2025 FAIR Recap
What a year. In just twelve months, FAIR went from an idea to a fully operational ecosystem with nine software products, a growing community, and a clear roadmap. Here's how it happened, in four phases.
Phase 1: Establish
FAIR was founded in early 2025 and launched publicly on June 5, 2025 in Basel, Switzerland. The founding was driven by a simple realization: the open-source software supply chain had a single point of failure, and that wasn't acceptable.
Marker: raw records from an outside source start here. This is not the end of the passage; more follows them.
-- ==== Sys2Proof/Syntax.lean ====
section
/-!
DEFINITION. The commands of the block: one constructor per row of R58 (`spec/opcode_table.json`), with the fields its
format uses (R57). The operand words `a` and `b` are no part of the command word (R55): they stand in the queue entry.
-/

namespace Sys2Proof

/-- The 25 commands (R58). A field may hold any 5-bit value: which ones are legal is R59 (`Instr.wellFormed`). -/
inductive Instr where
  -- format S, multiplier (R71 to R73)
  | mulH (F : Bits5)
  | mulM (F : Bits5)
  | mulL (F : Bits5)
  -- format S, divider (R81 to R83)
  | divH (F : Bits5)
  | divM (F : Bits5)
  | divL (F : Bits5)
  -- format C, destination count F first, source count B second (R91)
  | cvt (F B : Bits5)
  -- format T, rescale unit (R93, R94)
  | fromInt (F : Bits5)
  | toInt (F : Bits5)
  -- format N and H, scale-invariant arithmetic (R101 to R105)
  | add
  | sub
  | neg
  | shl (sh : Bits5)
  | shr (sh : Bits5)
  -- utility operations, formats N and T (R106 to R110)
  | abs
  | sign (F : Bits5)
  | floor (F : Bits5)
  | ceil (F : Bits5)
  | round (F : Bits5)
  -- format N, comparisons (R111 to R116)
  | ceq
  | cne
  | clt
  | cle
  | cgt
  | cge
deriving DecidableEq, Repr

/-- `MUL.Q16H` (R66). -/
abbrev Instr.mulQ16H : Instr := .mulH 16

/-- `DIV.Q16H` (R66). -/
abbrev Instr.divQ16H : Instr := .divH 16

/-- `MUL.Q8L` (R66). -/
abbrev Instr.mulQ8L : Instr := .mulL 8

/-- `DIV.Q8L` (R66). -/
abbrev Instr.divQ8L : Instr := .divL 8

end Sys2Proof
end

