-- ==== Sys2Proof/WellFormed.lean ====
section
/-!
DEFINITION. Which commands are legal: the field checks of R59 over the range of R6.
-/

namespace Sys2Proof

/-- A legal fractional-bit count: `1 <= F <= 30` (R6). -/
def legalCount (F : Bits5) : Bool := 1 ≤ F.toNat && F.toNat ≤ 30

/-- The field checks of R59: formats S and T check `F`, format C checks `F` and `B`, formats H and N check nothing. -/
def Instr.wellFormed : Instr → Bool
  | .mulH F | .mulM F | .mulL F => legalCount F
  | .divH F | .divM F | .divL F => legalCount F
  | .cvt F B => legalCount F && legalCount B
  | .fromInt F | .toInt F => legalCount F
  | .sign F | .floor F | .ceil F | .round F => legalCount F
  | .shl _ | .shr _ => true
  | .add | .sub | .neg | .abs => true
  | .ceq | .cne | .clt | .cle | .cgt | .cge => true

end Sys2Proof
end

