-- ==== Sys2Proof/Tests/Slice0.lean ====
section
/-!
SUPPORT. Tests: expected values are the spec's own (the rules' corner cases and `95_test_vectors.md`), each named where it stands.
Then, for every statement with hypotheses, a concrete state and operands that meet all of them together.
-/

namespace Sys2Proof.Tests

open Sys2Proof Sys2Proof.Machine

/-! ### Well-formedness: an ill-formed term for each check of R59 -/

theorem test_wellFormed_formatS : (Instr.mulH 0).wellFormed = false ∧ (Instr.mulM 31).wellFormed = false ∧
    (Instr.mulL 0).wellFormed = false ∧ (Instr.divH 31).wellFormed = false ∧ (Instr.divM 0).wellFormed = false ∧
    (Instr.divL 31).wellFormed = false := by decide
theorem test_wellFormed_formatC : (Instr.cvt 0 16).wellFormed = false ∧ (Instr.cvt 31 16).wellFormed = false ∧
    (Instr.cvt 16 0).wellFormed = false ∧ (Instr.cvt 16 31).wellFormed = false := by decide
theorem test_wellFormed_formatT : (Instr.fromInt 0).wellFormed = false ∧ (Instr.toInt 31).wellFormed = false ∧
    (Instr.sign 0).wellFormed = false ∧ (Instr.floor 31).wellFormed = false ∧ (Instr.ceil 0).wellFormed = false ∧
    (Instr.round 31).wellFormed = false := by decide
theorem test_wellFormed_edges : (Instr.mulH 1).wellFormed = true ∧ (Instr.cvt 30 1).wellFormed = true ∧
    (Instr.shl 31).wellFormed = true ∧ (Instr.shr 0).wellFormed = true := by decide

/-! ### Decoding: the words of `95_test_vectors.md` section 6, one for each constructor -/

theorem test_decode_multiply : decode 0x00001001 = .ok (.mulH 16) ∧ decode 0x00001021 = .ok (.mulM 16) ∧
    decode 0x00000841 = .ok (.mulL 8) := ⟨rfl, rfl, rfl⟩
theorem test_decode_divide : decode 0x00001002 = .ok (.divH 16) ∧ decode 0x00001E22 = .ok (.divM 30) ∧
    decode 0x00000842 = .ok (.divL 8) := ⟨rfl, rfl, rfl⟩
theorem test_decode_rescale : decode 0x00100803 = .ok (.cvt 8 16) ∧ decode 0x00011E03 = .ok (.cvt 30 1) ∧
    decode 0x00001004 = .ok (.fromInt 16) ∧ decode 0x00000105 = .ok (.toInt 1) := ⟨rfl, rfl, rfl, rfl⟩
theorem test_decode_arithmetic : decode 0x00000008 = .ok .add ∧ decode 0x00000009 = .ok .sub ∧ decode 0x0000000A = .ok .neg ∧
    decode 0x001F000B = .ok (.shl 31) ∧ decode 0x0000000C = .ok (.shr 0) := ⟨rfl, rfl, rfl, rfl, rfl⟩
theorem test_decode_utility : decode 0x00000010 = .ok .abs ∧ decode 0x00001011 = .ok (.sign 16) ∧
    decode 0x00001012 = .ok (.floor 16) ∧ decode 0x00000813 = .ok (.ceil 8) ∧ decode 0x00001E14 = .ok (.round 30) :=
  ⟨rfl, rfl, rfl, rfl, rfl⟩
theorem test_decode_comparisons : decode 0x00000018 = .ok .ceq ∧ decode 0x00000019 = .ok .cne ∧ decode 0x0000001A = .ok .clt ∧
    decode 0x0000001B = .ok .cle ∧ decode 0x0000001C = .ok .cgt ∧ decode 0x0000001D = .ok .cge :=
  ⟨rfl, rfl, rfl, rfl, rfl, rfl⟩

/-- Section 6, causes (a): every `op` value that selects no command. -/
theorem test_reject_op : ([0x00000000, 0xFFFFFFFF, 0x00001006, 0x00000007, 0x0000000D, 0x0000000E, 0x0000000F, 0x00001015,
    0x00000016, 0x00000017, 0x0000001E, 0x0000001F] : List Word).all
    (fun w => rejectCause w == .noSuchOp && (decode w).toOption == none) = true := rfl
/-- Section 6, causes (b). -/
theorem test_reject_strategy : ([0x00001061, 0x00001062, 0x00000028, 0x00101023] : List Word).all
    (fun w => rejectCause w == .badStrategy && (decode w).toOption == none) = true := rfl
/-- Section 6, causes (c). -/
theorem test_reject_mustBeZero : ([0x00001081, 0x00003001, 0x00009001, 0x00201001, 0x80001001] : List Word).all
    (fun w => rejectCause w == .mustBeZero && (decode w).toOption == none) = true := rfl
/-- Section 6, causes (d). -/
theorem test_reject_unusedField : ([0x00011001, 0x00000108, 0x0001000A, 0x0004100C, 0x00011014] : List Word).all
    (fun w => rejectCause w == .unusedField && (decode w).toOption == none) = true := rfl
/-- Section 6, causes (e): the row matches and the check of R59 fails. -/
theorem test_illegal_count : ([0x00000001, 0x00001F01, 0x00000042, 0x00001F22, 0x00100003, 0x00001003, 0x001F0803, 0x00101F03,
    0x00000004, 0x00001F05, 0x00000011, 0x00000014] : List Word).all
    (fun w => !legalWord w && (decode w).toOption != none) = true := rfl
The launch generated significant media coverage and community support:
"FAIR represents a fundamental shift in how we think about software distribution in the WordPress ecosystem."
— Web Hosting Today
"This is exactly what the WordPress community needs — an independent, federated approach to package management."
— Brittany Day
"The fact that FAIR is a Linux Foundation project gives it the credibility and neutrality that this space desperately needs."
— Robin Scott
"Decentralized package management isn't just nice to have — it's essential for the long-term health of the open web."
— Josh Koenig
"FAIR's approach to trust and verification sets a new standard for open-source software distribution."
— Robin Bender Ginn
For more on the founding vision, see Joost de Valk's blog and Karim Marucchi's blog for their personal perspectives on why FAIR was necessary.
Phase 2: Extend
With the foundation in place, the team focused on building out the infrastructure. The FAIR website launched, comprehensive documentation was written, and AspireCloud received major improvements to its aggregation and search capabilities.
A pivotal moment was the launch of FAIR Beacon, a lightweight repository that anyone can host. This made FAIR's federated vision tangible — for the first time, anyone could run their own software repository and participate in the network.
During this phase, we also completed a major software renaming effort to clarify our product lineup:
- FAIR Plugin became FAIR Connect — reflecting its role as the bridge between WordPress and the FAIR network
- Mini FAIR became FAIR Beacon — a signal in the federated network
- AspireExplore became FAIR Explorer — the web interface for browsing packages
- AspireCloud — retained its name as the discovery aggregator
- FAIR Forge — our build and distribution infrastructure
Phase 3: Engage
FAIR took its message on the road, engaging with the broader open-source community at conferences around the world.
- LoopConf — Ryan McCue delivered his landmark "What is FAIR?" presentation, which became one of our most-shared pieces of content
- WordCamp Canada — the team connected with the Canadian WordPress community and gathered valuable feedback
- Patchstack Hackathon — collaboration with the security community on improving plugin security
This phase also saw the introduction of two important new components:
- Labeller — a system for adding trust signals to packages, inspired by the Bluesky approach to content labeling
- Policy Engine — automated policy enforcement for repository governance
Phase 4: Envision
In just six months of active development, FAIR grew to encompass nine software products. The team established a regular release cadence, with FAIR Connect shipping on a 6-week cycle and other products following their own rhythms based on community needs.
A public roadmap was published, giving the community visibility into where FAIR is headed and the opportunity to shape its direction. The roadmap reflects input from the Technical Steering Committee, the Governing Board, and the broader community of contributors and users.